Resumen
El texto analiza el Café De Unie (1925) de J. J. P. Oud como una de las obras más significativas en la incorporación del neoplasticismo al discurso arquitectónico moderno. A partir de su contexto urbano, el estudio examina la relación entre la fachada y la organización espacial del edificio, destacando cómo la composición cromática, la tipografía y la modulación geométrica trasladan principios derivados de De Stijl al ámbito construido. El artículo sitúa la obra dentro de las tensiones teóricas entre Oud y Piet Mondrian, subrayando las diferencias entre la abstracción pictórica y las exigencias funcionales de la arquitectura. Asimismo, revisa la recepción historiográfica del edificio, inicialmente eclipsado por otras obras del arquitecto, y analiza su reconstrucción tras la destrucción del original durante la Segunda Guerra Mundial. El conjunto demuestra que el Café De Unie constituye un caso relevante para comprender las relaciones entre arquitectura, cultura visual, patrimonio moderno y autenticidad arquitectónica.

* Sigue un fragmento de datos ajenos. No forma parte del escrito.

-- ==== Sys2Proof/Laws/CalmCipher.lean ====
section
/-! SUPPORT. The operations of Machine/Cipher.lean keep what `Calm` says. -/

namespace Sys2Proof.Machine

theorem keyLoaded_calm {s0 s : State} (h : Calm s0 s) (a0 a1 a2) : Calm s0 (keyLoaded a0 a1 a2 s) := by
  unfold keyLoaded
  exact (finishWith_calm h ..)

theorem installKek_calm {s0 s : State} (h : Calm s0 s) (a0 a1 a2 a3) : Calm s0 (installKek a0 a1 a2 a3 s) := by
  unfold installKek
  extract_lets -underBinder -merge y0 y1
  have hy1 : Calm s0 y1 := (Calm.upd h rfl rfl rfl rfl rfl rfl)
  try clear_value y1
  exact (keyLoaded_calm hy1 ..)

theorem unwrapFail_calm {s0 s : State} (h : Calm s0 s) (a0) : Calm s0 (unwrapFail a0 s) := by
  unfold unwrapFail
  exact (complete_calm (raise_calm h ..) ..)

theorem loadData_calm {s0 s : State} (h : Calm s0 s) (a0 a1 a2) : Calm s0 (loadData a0 a1 a2 s) := by
  unfold loadData
  extract_lets -underBinder -merge y0 y1 y2 y3 y4
  refine Calm.ite ?_ ?_
  · exact h
  · refine Calm.ite ?_ ?_
    · exact (finish_calm h ..)
    · refine Calm.ite ?_ ?_
      · exact (complete_calm (raise_calm h ..) ..)
      · refine Calm.ite ?_ ?_
        · exact (complete_calm (raise_calm h ..) ..)
        · split
          · exact (finish_calm h ..)
          · extract_lets -underBinder -merge y5 y6
            refine Calm.ite ?_ ?_
            · exact (finish_calm h ..)
            · refine setStage_calm ?_ ..
              exact (Calm.upd h rfl rfl rfl rfl rfl rfl)

theorem recordHigh_calm {s0 s : State} (h : Calm s0 s) (a0) : Calm s0 (recordHigh a0 s) := by
  unfold recordHigh
  extract_lets -underBinder -merge y0 y1
  exact (Calm.upd h rfl rfl rfl rfl rfl rfl)

theorem loadPersisted_calm {s0 s : State} (h : Calm s0 s) (a0 a1 a2) : Calm s0 (loadPersisted a0 a1 a2 s) := by
  unfold loadPersisted
  extract_lets -underBinder -merge y0
  have hy0 : Calm s0 y0 := (recordHigh_calm h ..)
  try clear_value y0
  refine Calm.ite ?_ ?_
  · split
    · extract_lets -underBinder -merge y1 y2 y3 y4
      refine Calm.ite ?_ ?_
      · exact (dropCmd_calm hy0 ..)
      · refine keyLoaded_calm ?_ ..
        refine raiseIf_calm ?_ ..
        exact (Calm.upd hy0 rfl rfl rfl rfl rfl rfl)
    · exact hy0
  · exact (complete_calm (raise_calm h ..) ..)

theorem loseBlocks_calm {s0 s : State} (h : Calm s0 s) (a0 a1) : Calm s0 (loseBlocks a0 a1 s) := by
  unfold loseBlocks
  exact (settle_calm (loseFrom_calm h ..) ..)

theorem prePersisted_calm {s0 s : State} (h : Calm s0 s) (a0 a1) : Calm s0 (prePersisted a0 a1 s) := by
  unfold prePersisted
  extract_lets -underBinder -merge y0 y1
  have hy0 : Calm s0 y0 := (updKey_calm h ..)
  have hy1 : Calm s0 y1 := (raise_calm hy0 ..)
  try clear_value y1
  try clear_value y0
  refine Calm.ite ?_ ?_
  · exact (updKey_calm (recordHigh_calm hy0 ..) ..)
  · split
    · refine Calm.ite ?_ ?_
      · refine Calm.foldl ?_ (fun y2 a hy2 => ?_)
        · exact hy1
        · beta_reduce
          exact (loseBlocks_calm hy2 ..)
      · exact hy1
    · exact hy1

theorem reserveMore_calm {s0 s : State} (h : Calm s0 s) (a0 a1) : Calm s0 (reserveMore a0 a1 s) := by
  unfold reserveMore
  extract_lets -underBinder -merge y0 y1 y2 y3 y4
  have hy3 : Calm s0 y3 := (Calm.upd h rfl rfl rfl rfl rfl rfl)
  try clear_value y3
  exact (Calm.upd hy3 rfl rfl rfl rfl rfl rfl)

theorem takeValue_calm {s0 s : State} (h : Calm s0 s) (a0 a1 a2 a3 a4) : Calm s0 (takeValue a0 a1 a2 a3 a4 s) := by
  unfold takeValue
  extract_lets -underBinder -merge y0 y1 y2 y3 y4 y5 y6 y7
  have hy0 : Calm s0 y0 := (setBlk_calm h ..)
  have hy6 : Calm s0 y6 := (Calm.upd hy0 rfl rfl rfl rfl rfl rfl)
  have hy7 : Calm s0 y7 := (raiseIf_calm hy6 ..)
  try clear_value y7
  try clear_value y6
  try clear_value y0
  refine Calm.ite ?_ ?_
  · exact (reserveMore_calm hy7 ..)
  · exact hy7

theorem cipherBuf_calm {s0 s : State} (h : Calm s0 s) (a0 a1) : Calm s0 (cipherBuf a0 a1 s).1 := by
  have ha : ∀ t, Calm s0 t → Calm s0 (askBuf (0x70 + a0) a1.storedSize a1.flow t).1 := fun _ ht => askBuf_calm ht ..
  unfold cipherBuf
  dsimp only
  split
  · exact Calm.ite_fst h (Calm.upd (ha _ (freeOwn_calm h ..)) rfl rfl rfl rfl rfl rfl)
  · exact Calm.ite_fst h (Calm.upd (ha _ h) rfl rfl rfl rfl rfl rfl)

theorem packetPoisoned_calm {s0 s : State} (h : Calm s0 s) (a0 a1) : Calm s0 (packetPoisoned a0 a1 s) := by
  unfold packetPoisoned
  exact (settle_calm (loseFrom_calm (answer_calm h ..) ..) ..)

theorem countDraws_calm {s0 s : State} (h : Calm s0 s) : Calm s0 (countDraws s) := by
  unfold countDraws
  extract_lets -underBinder -merge y0
  refine Calm.ite ?_ ?_
  · exact h
  · exact (Calm.upd h rfl rfl rfl rfl rfl rfl)

theorem drawRandom_calm {s0 s : State} (h : Calm s0 s) : Calm s0 (drawRandom s).2 := by
  unfold drawRandom
  extract_lets -underBinder -merge y0
  exact (Calm.upd h rfl rfl rfl rfl rfl rfl)

end Sys2Proof.Machine
end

Palabras clave: Café De Unie, J. J. P. Oud, De Stijl, neoplasticismo arquitectónico, patrimonio moderno.
1. Introducción: El Café De Unie en el Marco de la Modernidad Neerlandesa
La irrupción del Café De Unie en 1925 dentro de la estructura urbana de Róterdam no constituyó únicamente una respuesta funcional a un programa comercial, sino una intervención arquitectónica que concentró algunos de los debates centrales de la modernidad europea de entreguerras. En un contexto urbano caracterizado por la transformación de las formas de habitar y construir, J. J. P. Oud proyectó una obra que introdujo una ruptura visual respecto a las convenciones compositivas del entorno inmediato. Su relevancia no depende de su escala reducida, sino de la manera en que articula las relaciones entre abstracción pictórica, superficie arquitectónica y condición urbana.
Implantado en un solar estrecho y de carácter provisional, el proyecto convirtió las restricciones espaciales en un recurso compositivo. La intervención de Oud se concentró principalmente en la fachada, concebida como un plano autónomo capaz de organizar relaciones cromáticas, gráficas y volumétricas independientes de la estructura espacial interior. Esta separación entre envolvente y programa permitió trasladar al ámbito arquitectónico algunos principios del neoplasticismo, especialmente aquellos vinculados a la composición mediante planos, líneas ortogonales y campos de color.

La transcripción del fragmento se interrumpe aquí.